Mary thought for a moment.

“I see what you’re saying,” she said.

“You live in suburban Virginia like I do,” Laramie said, “you see SUVs everywhere. But a low-income Central Florida housing development?”

“Normal guy living there, you’re right-he’d be more likely to own a truck.”

“You said yesterday his disguise was too pat,” Laramie said, “and in reading your report, I agree. It just occurred to me as I was reading your profile that you could add ‘no pickup truck’ to the list.”

Mary nodded and took a swig of Diet Coke.

Laramie said, “You think there’s any chance Achar was an American?”

Mary said, “Pulled a Timothy McVeigh under a fabricated identity?”

“Yes.”

“It’s possible. The profile I put together has mostly to do with his not being real. His disguise was a good one but, as we agree, too good in some ways, maybe missing a piece or two. But as to where he’s from-if you read my full report, you’ve seen I took a couple guesses, with my favorite being the one I mentioned yesterday-frankly, out of sheer racial profiling, or at least profiling based on his likely ancestry. Central or South American heritage, at least partially. Of course he certainly could have been from here, but he’d have been putting on a disguise that hid his background either way.”

Mary paused, thinking for a moment, during which time she tilted her head to the side a notch. “And I’m not sure somebody living here would skip the pickup truck part of the disguise,” she said.

Laramie nodded. “Tell me about the woman at UPS,” she said.

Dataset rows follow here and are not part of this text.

/-- The other sense items (R60, R67, R158): the obstruction with its timer, and the leaf position with the zones, in
every state that is addressed; and a crossing in a state that attributes none does no more than end the event. -/
def Obligations.SenseItemsTaken : Prop :=
  ∀ (l : Lane) (s : State) (before after : List (Lane × SenseItem)),
    (s.lane l).state ≠ .masked → (s.lane l).state ≠ .isolated →
    (SenseWaits l (.event .obstructOn) before after s → ∃ u, exec (.obstructOn l) s = .next u
      ∧ u.mail.sense = before ++ after ∧ (u.lane l).obstruction = true
      ∧ ((s.lane l).obstruction = false → (u.lane l).obstructDue
          = if (s.lane l).state = .ready ∨ (s.lane l).state = .serving ∨ (s.lane l).state = .alarm
            then some (s.time + 5000) else none)
      ∧ ((s.lane l).obstruction = true → (u.lane l).obstructDue = (s.lane l).obstructDue))
    ∧ (SenseWaits l (.event .obstructOff) before after s → ∃ u, exec (.obstructOff l) s = .next u
      ∧ u.mail.sense = before ++ after ∧ (u.lane l).obstruction = false ∧ (u.lane l).obstructDue = none)
    ∧ (∀ pos z, SenseWaits l (.update pos z) before after s → ∃ u, exec (.senseStateUpdate l) s = .next u
      ∧ u.mail.sense = before ++ after ∧ (u.lane l).leafPos = pos ∧ (u.lane l).zones = z)
    ∧ (¬Attributed l s →
      (∀ side, SenseWaits l (.event (.crossIn side)) before after s →
        exec (.crossIn l) s = .next (endEvent l (s.onMail (fun m => { m with sense := before ++ after }))))
      ∧ (∀ d, SenseWaits l (.event (.crossLeaf d)) before after s →
        exec (.crossLeaf l) s = .next (endEvent l (s.onMail (fun m => { m with sense := before ++ after }))))
      ∧ (∀ side, SenseWaits l (.event (.crossOut side)) before after s →
        exec (.crossOut l) s = .next (endEvent l (s.onMail (fun m => { m with sense := before ++ after }))))
      ∧ (∀ side, SenseWaits l (.event (.retreat side)) before after s →
        exec (.retreat l) s = .next (endEvent l (s.onMail (fun m => { m with sense := before ++ after }))))
      ∧ (∀ side, SenseWaits l (.event (.pair side)) before after s →
        exec (.pair l) s = .next (endEvent l (s.onMail (fun m => { m with sense := before ++ after })))))

/-- The lane's timers (R58, R65 to R67, R69, R73): each does nothing before it has run out. -/
def Obligations.LaneTimers : Prop :=
  ∀ (s : State), s.resetHeld = false →
    (∀ t w, findWindow s t = some w →
      (s.due w.openDue = false → exec (.openTimerExpiry t) s = .next s)
      ∧ (s.due w.openDue = true → w.state ≠ .closing → ∃ u, exec (.openTimerExpiry t) s = .next u
          ∧ u.arbiter.first = s.arbiter.first ++ [.posting ⟨w.tag, w.cred, w.dir, .unused⟩])
      ∧ (s.due w.transitDue = false → exec (.transitTimerExpiry t) s = .next s)
      ∧ (s.due w.transitDue = true → w.state = .transit → ∃ u, exec (.transitTimerExpiry t) s = .next u
          ∧ .posting ⟨w.tag, w.cred, w.dir, .stalled⟩ ∈ u.arbiter.first ∧ (u.lane t.lane).state = .alarm
          ∧ (u.lane t.lane).alarmReason = some .loiter
          ∧ (u.lane t.lane).counters = (s.lane t.lane).counters.alarm .loiter))
    ∧ (∀ t, findWindow s t = none → exec (.openTimerExpiry t) s = .next s ∧ exec (.transitTimerExpiry t) s = .next s)
    ∧ (∀ l, s.due (s.lane l).obstructDue = false → exec (.obstructionTimerExpiry l) s = .next s)
    ∧ (∀ l, s.due (s.lane l).obstructDue = true → ∃ u, exec (.obstructionTimerExpiry l) s = .next u
        ∧ AlarmRaised l .obstructed s u)
    ∧ (∀ l, (s.lane l).state ≠ .alarm ∨ s.due (s.lane l).clearDue = false →
        exec (.clearTimerExpiry l) s = .next s)
    ∧ (∀ l, (s.lane l).state = .alarm → s.due (s.lane l).clearDue = true →
        ((s.lane l).settings.alarmLatch = false ∨ (s.lane l).acknowledged = true →
          ∃ u, exec (.clearTimerExpiry l) s = .next u ∧ (u.lane l).state = .ready)
        ∧ ((s.lane l).settings.alarmLatch = true → (s.lane l).acknowledged = false → (s.lane l).clearing = true →
          ∃ u, exec (.clearTimerExpiry l) s = .next u ∧ (u.lane l).state = .alarm
            ∧ (u.lane l).awaitingReset = true ∧ (u.lane l).clearDue = none))
    ∧ (∀ l, (∀ w ∈ (s.lane l).windows, w.state = .paced → paceHolds s l w.dir = true) →
        exec (.paceIntervalExpiry l) s = .next s)
    ∧ (∀ l w, w ∈ (s.lane l).windows → w.state = .paced → paceHolds s l w.dir = false →
        (∀ x ∈ (s.lane l).windows, x.state = .paced → x = w) →
        ∃ u, exec (.paceIntervalExpiry l) s = .next u ∧ ∃ v ∈ (u.lane l).windows, v.tag = w.tag ∧ v.state = .opened
          ∧ v.openDue = some (s.time + (s.lane l).settings.openTime * 1000))
    ∧ (∀ l rd, s.due ((s.lane l).display rd).holdDue = false → exec (.displayHoldExpiry l rd) s = .next s)
    ∧ (∀ l rd, s.due ((s.lane l).display rd).holdDue = true →
        ∃ u, exec (.displayHoldExpiry l rd) s = .next u
          ∧ (((s.lane l).display rd).waiting = none → ((u.lane l).display rd).holdDue = none ∧ u.lines = s.lines)
          ∧ (∀ i, ((s.lane l).display rd).waiting = some i → ((u.lane l).display rd).shown = some i
              ∧ ((u.lane l).display rd).waiting = none ∧ ((u.lane l).display rd).holdDue = some (s.time + 600)
              ∧ (u.line l).show rd = some i))
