@[simp] theorem mail_withdrawals_keeps {g : Mail → List Tag} (h : b ≠ .withdrawals) :
    b.same s (t.onMail (fun m => { m with withdrawals := g m })) ↔ b.same s t := by
  cases b with | withdrawals => exact absurd rfl h | _ => exact Iff.rfl

@[simp] theorem mail_releases_keeps {g : Mail → List (Lane × Cred)} (h : b ≠ .releases) :
    b.same s (t.onMail (fun m => { m with releases := g m })) ↔ b.same s t := by
  cases b with | releases => exact absurd rfl h | _ => exact Iff.rfl

@[simp] theorem mail_indications_keeps {g : Mail → List (Tag × Indication)} (h : b ≠ .indications) :
    b.same s (t.onMail (fun m => { m with indications := g m })) ↔ b.same s t := by
  cases b with | indications => exact absurd rfl h | _ => exact Iff.rfl

@[simp] theorem mail_holds_keeps {g : Mail → List (Lane × Bool)} (h : b ≠ .holds) :
    b.same s (t.onMail (fun m => { m with holds := g m })) ↔ b.same s t := by
  cases b with | holds => exact absurd rfl h | _ => exact Iff.rfl

@[simp] theorem mail_actions_keeps {g : Mail → List (Lane × ActiveAction)} (h : b ≠ .actions) :
    b.same s (t.onMail (fun m => { m with actions := g m })) ↔ b.same s t := by
  cases b with | actions => exact absurd rfl h | _ => exact Iff.rfl

@[simp] theorem mail_results_keeps {g : Mail → List PostingResult} (h : b ≠ .results) :
    b.same s (t.onMail (fun m => { m with results := g m })) ↔ b.same s t := by
  cases b with | results => exact absurd rfl h | _ => exact Iff.rfl

@[simp] theorem mail_sense_keeps {g : Mail → List (Lane × SenseItem)} (h : b ≠ .sense) :
    b.same s (t.onMail (fun m => { m with sense := g m })) ↔ b.same s t := by
  cases b with | sense => exact absurd rfl h | _ => exact Iff.rfl

@[simp] theorem mail_passages_keeps {g : Mail → List CountedPassage} (h : b ≠ .passages) :
    b.same s (t.onMail (fun m => { m with passages := g m })) ↔ b.same s t := by
  cases b with | passages => exact absurd rfl h | _ => exact Iff.rfl

@[simp] theorem mail_sponsors_keeps {g : Mail → List HandedPassage} (h : b ≠ .sponsors) :
    b.same s (t.onMail (fun m => { m with sponsors := g m })) ↔ b.same s t := by
  cases b with | sponsors => exact absurd rfl h | _ => exact Iff.rfl

@[simp] theorem mail_escortEnds_keeps {g : Mail → List EscortEnd} (h : b ≠ .escortEnds) :
    b.same s (t.onMail (fun m => { m with escortEnds := g m })) ↔ b.same s t := by
  cases b with | escortEnds => exact absurd rfl h | _ => exact Iff.rfl

@[simp] theorem mail_escortLockdowns_keeps {g : Mail → Nat} (h : b ≠ .escortLockdowns) :
    b.same s (t.onMail (fun m => { m with escortLockdowns := g m })) ↔ b.same s t := by
  cases b with | escortLockdowns => exact absurd rfl h | _ => exact Iff.rfl

@[simp] theorem mail_escortClears_keeps {g : Mail → Nat} (h : b ≠ .escortClears) :
    b.same s (t.onMail (fun m => { m with escortClears := g m })) ↔ b.same s t := by
  cases b with | escortClears => exact absurd rfl h | _ => exact Iff.rfl

@[simp] theorem mail_beacons_keeps {g : Mail → List Secs} (h : b ≠ .beacons) :
    b.same s (t.onMail (fun m => { m with beacons := g m })) ↔ b.same s t := by
  cases b with | beacons => exact absurd rfl h | _ => exact Iff.rfl

@[simp] theorem mail_amnestyDone_keeps {g : Mail → Nat} (h : b ≠ .amnestyDone) :
    b.same s (t.onMail (fun m => { m with amnestyDone := g m })) ↔ b.same s t := by
  cases b with | amnestyDone => exact absurd rfl h | _ => exact Iff.rfl

@[simp] theorem with_escort_keeps {x : EscortUnit} (h : b ≠ .escort) :
    b.same s { t with escort := x } ↔ b.same s t := by
  cases b with | escort => exact absurd rfl h | _ => exact Iff.rfl

@[simp] theorem with_dispatch_keeps {x : DispatchUnit} (h : b ≠ .dispatch) :
    b.same s { t with dispatch := x } ↔ b.same s t := by
  cases b with | dispatch => exact absurd rfl h | _ => exact Iff.rfl

@[simp] theorem with_occupancy_keeps {x : OccupancyUnit} (h : b ≠ .occupancy) :
    b.same s { t with occupancy := x } ↔ b.same s t := by
  cases b with | occupancy => exact absurd rfl h | _ => exact Iff.rfl

@[simp] theorem with_journal_keeps {x : JournalUnit} (h : b ≠ .journal) :
    b.same s { t with journal := x } ↔ b.same s t := by
  cases b with | journal => exact absurd rfl h | _ => exact Iff.rfl

@[simp] theorem with_bank_keeps {x : BankUnit} (h : b ≠ .bank) :
    b.same s { t with bank := x } ↔ b.same s t := by
  cases b with | bank => exact absurd rfl h | _ => exact Iff.rfl

@[simp] theorem with_pins_keeps {x : Pins} (h : b ≠ .pins) :
    b.same s { t with pins := x } ↔ b.same s t := by
  cases b with | pins => exact absurd rfl h | _ => exact Iff.rfl

@[simp] theorem with_time_keeps {x : Nat} (h : b ≠ .time) :
    b.same s { t with time := x } ↔ b.same s t := by
  cases b with | time => exact absurd rfl h | _ => exact Iff.rfl

@[simp] theorem mail_replies_keeps {p : Port} {x : Option (List Byte)} (h : b ≠ .replies p) :
    b.same s (t.onMail (fun m => { m with replies := m.replies.set p x })) ↔ b.same s t := by
  cases b with
  | replies q => simp only [Block.same, State.onMail]; rw [PerPort.get_set_ne _ _ (by rintro rfl; exact h rfl)]
  | _ => exact Iff.rfl


theorem mail_lockdowns_both_keeps {g : Mail → List Lane} {g' : Mail → Nat} (h : b ≠ .lockdowns)
    (h' : b ≠ .escortLockdowns) :
    b.same s (t.onMail (fun m => { m with lockdowns := g m, escortLockdowns := g' m })) ↔ b.same s t := by
  cases b with | lockdowns => exact absurd rfl h | escortLockdowns => exact absurd rfl h' | _ => exact Iff.rfl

“The dispatcher, yes,” Mary said. “We’ve been over this, but it isn’t taking us anywhere. As you know, I only included in my report the one statement from one of Achar’s fellow drivers. I interviewed them all, and this was the only mention of her, the only comment on the two of them seen together. Based on the driver’s remark, I think it’s safe to say Achar and the dispatcher, whose name is Lori Hopkins, were friendly. I remember exactly what he told me: ‘The way they joked, you could tell they had a little something going.’ He didn’t elaborate, said it more or less the same way in a second interview, but he seemed to have, well, written off his own suspicion by then. This is pretty normal-you look back on a victim or suspect’s life after he’s dead, you check all the phone records and the e-mail accounts the way we did here, and you’ll usually know beyond a reasonable doubt he was sleeping with somebody, presuming he was. In fact, you’ll usually find a lot more evidence of flirting between coworkers, affair or no, than we found between Hopkins and Achar. Amazing what people say and do when they think nobody sees what they’re doing. But we found absolutely nothing between them. No e-mails, no corroborating suspicions, no flirtatious conversations on the tapes of the dispatch communications, which UPS holds for a few weeks at a time. Nothing-zilch.”